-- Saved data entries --

------------------------------------------------

-- ==== Sys2Proof/Laws/Frames.lean ====
section
/-! SUPPORT. What the shared operations leave alone: for each, one lemma that names every field it never changes, and its parts. -/

set_option linter.unusedTactic false
set_option linter.unnecessarySeqFocus false

namespace Sys2Proof.Machine

/-- A fold keeps what each of its steps keeps. -/
theorem foldl_keeps {α β : Type} (f : State → α → State) (g : State → β) (h : ∀ s a, g (f s a) = g s) (l : List α) (s : State) :
    g (l.foldl f s) = g s := by
  induction l generalizing s with
  | nil => rfl
  | cons a l ih => rw [List.foldl_cons, ih, h]

theorem raiseIf_keeps (c : Bool) (i : Indication) (s : State) :
    (raiseIf c i s).pending = s.pending ∧ (raiseIf c i s).inReset = s.inReset ∧ (raiseIf c i s).scr = s.scr ∧ (raiseIf c i s).sct = s.sct ∧ (raiseIf c i s).pins = s.pins ∧ (raiseIf c i s).dir = s.dir ∧ (raiseIf c i s).degrees = s.degrees ∧ (raiseIf c i s).spm = s.spm ∧ (raiseIf c i s).org = s.org ∧ (raiseIf c i s).tdb = s.tdb ∧ (raiseIf c i s).slots = s.slots ∧ (raiseIf c i s).reqQueue = s.reqQueue ∧ (raiseIf c i s).pen = s.pen ∧ (raiseIf c i s).lrp = s.lrp ∧ (raiseIf c i s).psr = s.psr := by
  unfold raiseIf
  (repeat' split) <;> simp
@[simp] theorem raiseIf_pending (c : Bool) (i : Indication) (s : State) : (raiseIf c i s).pending = s.pending := (raiseIf_keeps c i s).1
@[simp] theorem raiseIf_inReset (c : Bool) (i : Indication) (s : State) : (raiseIf c i s).inReset = s.inReset := (raiseIf_keeps c i s).2.1
@[simp] theorem raiseIf_scr (c : Bool) (i : Indication) (s : State) : (raiseIf c i s).scr = s.scr := (raiseIf_keeps c i s).2.2.1
@[simp] theorem raiseIf_sct (c : Bool) (i : Indication) (s : State) : (raiseIf c i s).sct = s.sct := (raiseIf_keeps c i s).2.2.2.1
@[simp] theorem raiseIf_pins (c : Bool) (i : Indication) (s : State) : (raiseIf c i s).pins = s.pins := (raiseIf_keeps c i s).2.2.2.2.1
@[simp] theorem raiseIf_dir (c : Bool) (i : Indication) (s : State) : (raiseIf c i s).dir = s.dir := (raiseIf_keeps c i s).2.2.2.2.2.1
@[simp] theorem raiseIf_degrees (c : Bool) (i : Indication) (s : State) : (raiseIf c i s).degrees = s.degrees := (raiseIf_keeps c i s).2.2.2.2.2.2.1
@[simp] theorem raiseIf_spm (c : Bool) (i : Indication) (s : State) : (raiseIf c i s).spm = s.spm := (raiseIf_keeps c i s).2.2.2.2.2.2.2.1
@[simp] theorem raiseIf_org (c : Bool) (i : Indication) (s : State) : (raiseIf c i s).org = s.org := (raiseIf_keeps c i s).2.2.2.2.2.2.2.2.1
@[simp] theorem raiseIf_tdb (c : Bool) (i : Indication) (s : State) : (raiseIf c i s).tdb = s.tdb := (raiseIf_keeps c i s).2.2.2.2.2.2.2.2.2.1
@[simp] theorem raiseIf_slots (c : Bool) (i : Indication) (s : State) : (raiseIf c i s).slots = s.slots := (raiseIf_keeps c i s).2.2.2.2.2.2.2.2.2.2.1
@[simp] theorem raiseIf_reqQueue (c : Bool) (i : Indication) (s : State) : (raiseIf c i s).reqQueue = s.reqQueue := (raiseIf_keeps c i s).2.2.2.2.2.2.2.2.2.2.2.1
@[simp] theorem raiseIf_pen (c : Bool) (i : Indication) (s : State) : (raiseIf c i s).pen = s.pen := (raiseIf_keeps c i s).2.2.2.2.2.2.2.2.2.2.2.2.1
@[simp] theorem raiseIf_lrp (c : Bool) (i : Indication) (s : State) : (raiseIf c i s).lrp = s.lrp := (raiseIf_keeps c i s).2.2.2.2.2.2.2.2.2.2.2.2.2.1
@[simp] theorem raiseIf_psr (c : Bool) (i : Indication) (s : State) : (raiseIf c i s).psr = s.psr := (raiseIf_keeps c i s).2.2.2.2.2.2.2.2.2.2.2.2.2.2

theorem handOverPlain_keeps (f : Body) (s : State) :
    (handOverPlain f s).pending = s.pending ∧ (handOverPlain f s).inReset = s.inReset ∧ (handOverPlain f s).scr = s.scr ∧ (handOverPlain f s).pins = s.pins ∧ (handOverPlain f s).dir = s.dir ∧ (handOverPlain f s).degrees = s.degrees ∧ (handOverPlain f s).spm = s.spm ∧ (handOverPlain f s).org = s.org ∧ (handOverPlain f s).tdb = s.tdb ∧ (handOverPlain f s).slots = s.slots ∧ (handOverPlain f s).reqQueue = s.reqQueue ∧ (handOverPlain f s).pen = s.pen ∧ (handOverPlain f s).lrp = s.lrp ∧ (handOverPlain f s).psr = s.psr := by
  unfold handOverPlain
  (repeat' split) <;> simp
@[simp] theorem handOverPlain_pending (f : Body) (s : State) : (handOverPlain f s).pending = s.pending := (handOverPlain_keeps f s).1
@[simp] theorem handOverPlain_inReset (f : Body) (s : State) : (handOverPlain f s).inReset = s.inReset := (handOverPlain_keeps f s).2.1
@[simp] theorem handOverPlain_scr (f : Body) (s : State) : (handOverPlain f s).scr = s.scr := (handOverPlain_keeps f s).2.2.1
@[simp] theorem handOverPlain_pins (f : Body) (s : State) : (handOverPlain f s).pins = s.pins := (handOverPlain_keeps f s).2.2.2.1
@[simp] theorem handOverPlain_dir (f : Body) (s : State) : (handOverPlain f s).dir = s.dir := (handOverPlain_keeps f s).2.2.2.2.1
@[simp] theorem handOverPlain_degrees (f : Body) (s : State) : (handOverPlain f s).degrees = s.degrees := (handOverPlain_keeps f s).2.2.2.2.2.1
@[simp] theorem handOverPlain_spm (f : Body) (s : State) : (handOverPlain f s).spm = s.spm := (handOverPlain_keeps f s).2.2.2.2.2.2.1
@[simp] theorem handOverPlain_org (f : Body) (s : State) : (handOverPlain f s).org = s.org := (handOverPlain_keeps f s).2.2.2.2.2.2.2.1
@[simp] theorem handOverPlain_tdb (f : Body) (s : State) : (handOverPlain f s).tdb = s.tdb := (handOverPlain_keeps f s).2.2.2.2.2.2.2.2.1
@[simp] theorem handOverPlain_slots (f : Body) (s : State) : (handOverPlain f s).slots = s.slots := (handOverPlain_keeps f s).2.2.2.2.2.2.2.2.2.1
@[simp] theorem handOverPlain_reqQueue (f : Body) (s : State) : (handOverPlain f s).reqQueue = s.reqQueue := (handOverPlain_keeps f s).2.2.2.2.2.2.2.2.2.2.1
@[simp] theorem handOverPlain_pen (f : Body) (s : State) : (handOverPlain f s).pen = s.pen := (handOverPlain_keeps f s).2.2.2.2.2.2.2.2.2.2.2.1
@[simp] theorem handOverPlain_lrp (f : Body) (s : State) : (handOverPlain f s).lrp = s.lrp := (handOverPlain_keeps f s).2.2.2.2.2.2.2.2.2.2.2.2.1
@[simp] theorem handOverPlain_psr (f : Body) (s : State) : (handOverPlain f s).psr = s.psr := (handOverPlain_keeps f s).2.2.2.2.2.2.2.2.2.2.2.2.2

------------------------------------------------

Retype every line above with nothing changed.

-- ==== Sys2Proof/Laws/Frames.lean ====
section
/-! SUPPORT. What the shared operations leave alone: for each, one lemma that names every field it never changes, and its parts. -/

set_option linter.unusedTactic false
set_option linter.unnecessarySeqFocus false

namespace Sys2Proof.Machine

/-- A fold keeps what each of its steps keeps. -/
theorem foldl_keeps {α β : Type} (f : State → α → State) (g : State → β) (h : ∀ s a, g (f s a) = g s) (l : List α) (s : State) :
    g (l.foldl f s) = g s := by
  induction l generalizing s with
  | nil => rfl
  | cons a l ih => rw [List.foldl_cons, ih, h]

theorem raiseIf_keeps (c : Bool) (i : Indication) (s : State) :
    (raiseIf c i s).pending = s.pending ∧ (raiseIf c i s).inReset = s.inReset ∧ (raiseIf c i s).scr = s.scr ∧ (raiseIf c i s).sct = s.sct ∧ (raiseIf c i s).pins = s.pins ∧ (raiseIf c i s).dir = s.dir ∧ (raiseIf c i s).degrees = s.degrees ∧ (raiseIf c i s).spm = s.spm ∧ (raiseIf c i s).org = s.org ∧ (raiseIf c i s).tdb = s.tdb ∧ (raiseIf c i s).slots = s.slots ∧ (raiseIf c i s).reqQueue = s.reqQueue ∧ (raiseIf c i s).pen = s.pen ∧ (raiseIf c i s).lrp = s.lrp ∧ (raiseIf c i s).psr = s.psr := by
  unfold raiseIf
  (repeat' split) <;> simp
@[simp] theorem raiseIf_pending (c : Bool) (i : Indication) (s : State) : (raiseIf c i s).pending = s.pending := (raiseIf_keeps c i s).1
@[simp] theorem raiseIf_inReset (c : Bool) (i : Indication) (s : State) : (raiseIf c i s).inReset = s.inReset := (raiseIf_keeps c i s).2.1
@[simp] theorem raiseIf_scr (c : Bool) (i : Indication) (s : State) : (raiseIf c i s).scr = s.scr := (raiseIf_keeps c i s).2.2.1
@[simp] theorem raiseIf_sct (c : Bool) (i : Indication) (s : State) : (raiseIf c i s).sct = s.sct := (raiseIf_keeps c i s).2.2.2.1
@[simp] theorem raiseIf_pins (c : Bool) (i : Indication) (s : State) : (raiseIf c i s).pins = s.pins := (raiseIf_keeps c i s).2.2.2.2.1
@[simp] theorem raiseIf_dir (c : Bool) (i : Indication) (s : State) : (raiseIf c i s).dir = s.dir := (raiseIf_keeps c i s).2.2.2.2.2.1
@[simp] theorem raiseIf_degrees (c : Bool) (i : Indication) (s : State) : (raiseIf c i s).degrees = s.degrees := (raiseIf_keeps c i s).2.2.2.2.2.2.1
@[simp] theorem raiseIf_spm (c : Bool) (i : Indication) (s : State) : (raiseIf c i s).spm = s.spm := (raiseIf_keeps c i s).2.2.2.2.2.2.2.1
@[simp] theorem raiseIf_org (c : Bool) (i : Indication) (s : State) : (raiseIf c i s).org = s.org := (raiseIf_keeps c i s).2.2.2.2.2.2.2.2.1
@[simp] theorem raiseIf_tdb (c : Bool) (i : Indication) (s : State) : (raiseIf c i s).tdb = s.tdb := (raiseIf_keeps c i s).2.2.2.2.2.2.2.2.2.1
@[simp] theorem raiseIf_slots (c : Bool) (i : Indication) (s : State) : (raiseIf c i s).slots = s.slots := (raiseIf_keeps c i s).2.2.2.2.2.2.2.2.2.2.1
@[simp] theorem raiseIf_reqQueue (c : Bool) (i : Indication) (s : State) : (raiseIf c i s).reqQueue = s.reqQueue := (raiseIf_keeps c i s).2.2.2.2.2.2.2.2.2.2.2.1
@[simp] theorem raiseIf_pen (c : Bool) (i : Indication) (s : State) : (raiseIf c i s).pen = s.pen := (raiseIf_keeps c i s).2.2.2.2.2.2.2.2.2.2.2.2.1
@[simp] theorem raiseIf_lrp (c : Bool) (i : Indication) (s : State) : (raiseIf c i s).lrp = s.lrp := (raiseIf_keeps c i s).2.2.2.2.2.2.2.2.2.2.2.2.2.1
@[simp] theorem raiseIf_psr (c : Bool) (i : Indication) (s : State) : (raiseIf c i s).psr = s.psr := (raiseIf_keeps c i s).2.2.2.2.2.2.2.2.2.2.2.2.2.2

theorem handOverPlain_keeps (f : Body) (s : State) :
    (handOverPlain f s).pending = s.pending ∧ (handOverPlain f s).inReset = s.inReset ∧ (handOverPlain f s).scr = s.scr ∧ (handOverPlain f s).pins = s.pins ∧ (handOverPlain f s).dir = s.dir ∧ (handOverPlain f s).degrees = s.degrees ∧ (handOverPlain f s).spm = s.spm ∧ (handOverPlain f s).org = s.org ∧ (handOverPlain f s).tdb = s.tdb ∧ (handOverPlain f s).slots = s.slots ∧ (handOverPlain f s).reqQueue = s.reqQueue ∧ (handOverPlain f s).pen = s.pen ∧ (handOverPlain f s).lrp = s.lrp ∧ (handOverPlain f s).psr = s.psr := by
  unfold handOverPlain
  (repeat' split) <;> simp
@[simp] theorem handOverPlain_pending (f : Body) (s : State) : (handOverPlain f s).pending = s.pending := (handOverPlain_keeps f s).1
@[simp] theorem handOverPlain_inReset (f : Body) (s : State) : (handOverPlain f s).inReset = s.inReset := (handOverPlain_keeps f s).2.1
@[simp] theorem handOverPlain_scr (f : Body) (s : State) : (handOverPlain f s).scr = s.scr := (handOverPlain_keeps f s).2.2.1
@[simp] theorem handOverPlain_pins (f : Body) (s : State) : (handOverPlain f s).pins = s.pins := (handOverPlain_keeps f s).2.2.2.1
@[simp] theorem handOverPlain_dir (f : Body) (s : State) : (handOverPlain f s).dir = s.dir := (handOverPlain_keeps f s).2.2.2.2.1
@[simp] theorem handOverPlain_degrees (f : Body) (s : State) : (handOverPlain f s).degrees = s.degrees := (handOverPlain_keeps f s).2.2.2.2.2.1
@[simp] theorem handOverPlain_spm (f : Body) (s : State) : (handOverPlain f s).spm = s.spm := (handOverPlain_keeps f s).2.2.2.2.2.2.1
@[simp] theorem handOverPlain_org (f : Body) (s : State) : (handOverPlain f s).org = s.org := (handOverPlain_keeps f s).2.2.2.2.2.2.2.1
@[simp] theorem handOverPlain_tdb (f : Body) (s : State) : (handOverPlain f s).tdb = s.tdb := (handOverPlain_keeps f s).2.2.2.2.2.2.2.2.1
@[simp] theorem handOverPlain_slots (f : Body) (s : State) : (handOverPlain f s).slots = s.slots := (handOverPlain_keeps f s).2.2.2.2.2.2.2.2.2.1
@[simp] theorem handOverPlain_reqQueue (f : Body) (s : State) : (handOverPlain f s).reqQueue = s.reqQueue := (handOverPlain_keeps f s).2.2.2.2.2.2.2.2.2.2.1
@[simp] theorem handOverPlain_pen (f : Body) (s : State) : (handOverPlain f s).pen = s.pen := (handOverPlain_keeps f s).2.2.2.2.2.2.2.2.2.2.2.1
@[simp] theorem handOverPlain_lrp (f : Body) (s : State) : (handOverPlain f s).lrp = s.lrp := (handOverPlain_keeps f s).2.2.2.2.2.2.2.2.2.2.2.2.1
@[simp] theorem handOverPlain_psr (f : Body) (s : State) : (handOverPlain f s).psr = s.psr := (handOverPlain_keeps f s).2.2.2.2.2.2.2.2.2.2.2.2.2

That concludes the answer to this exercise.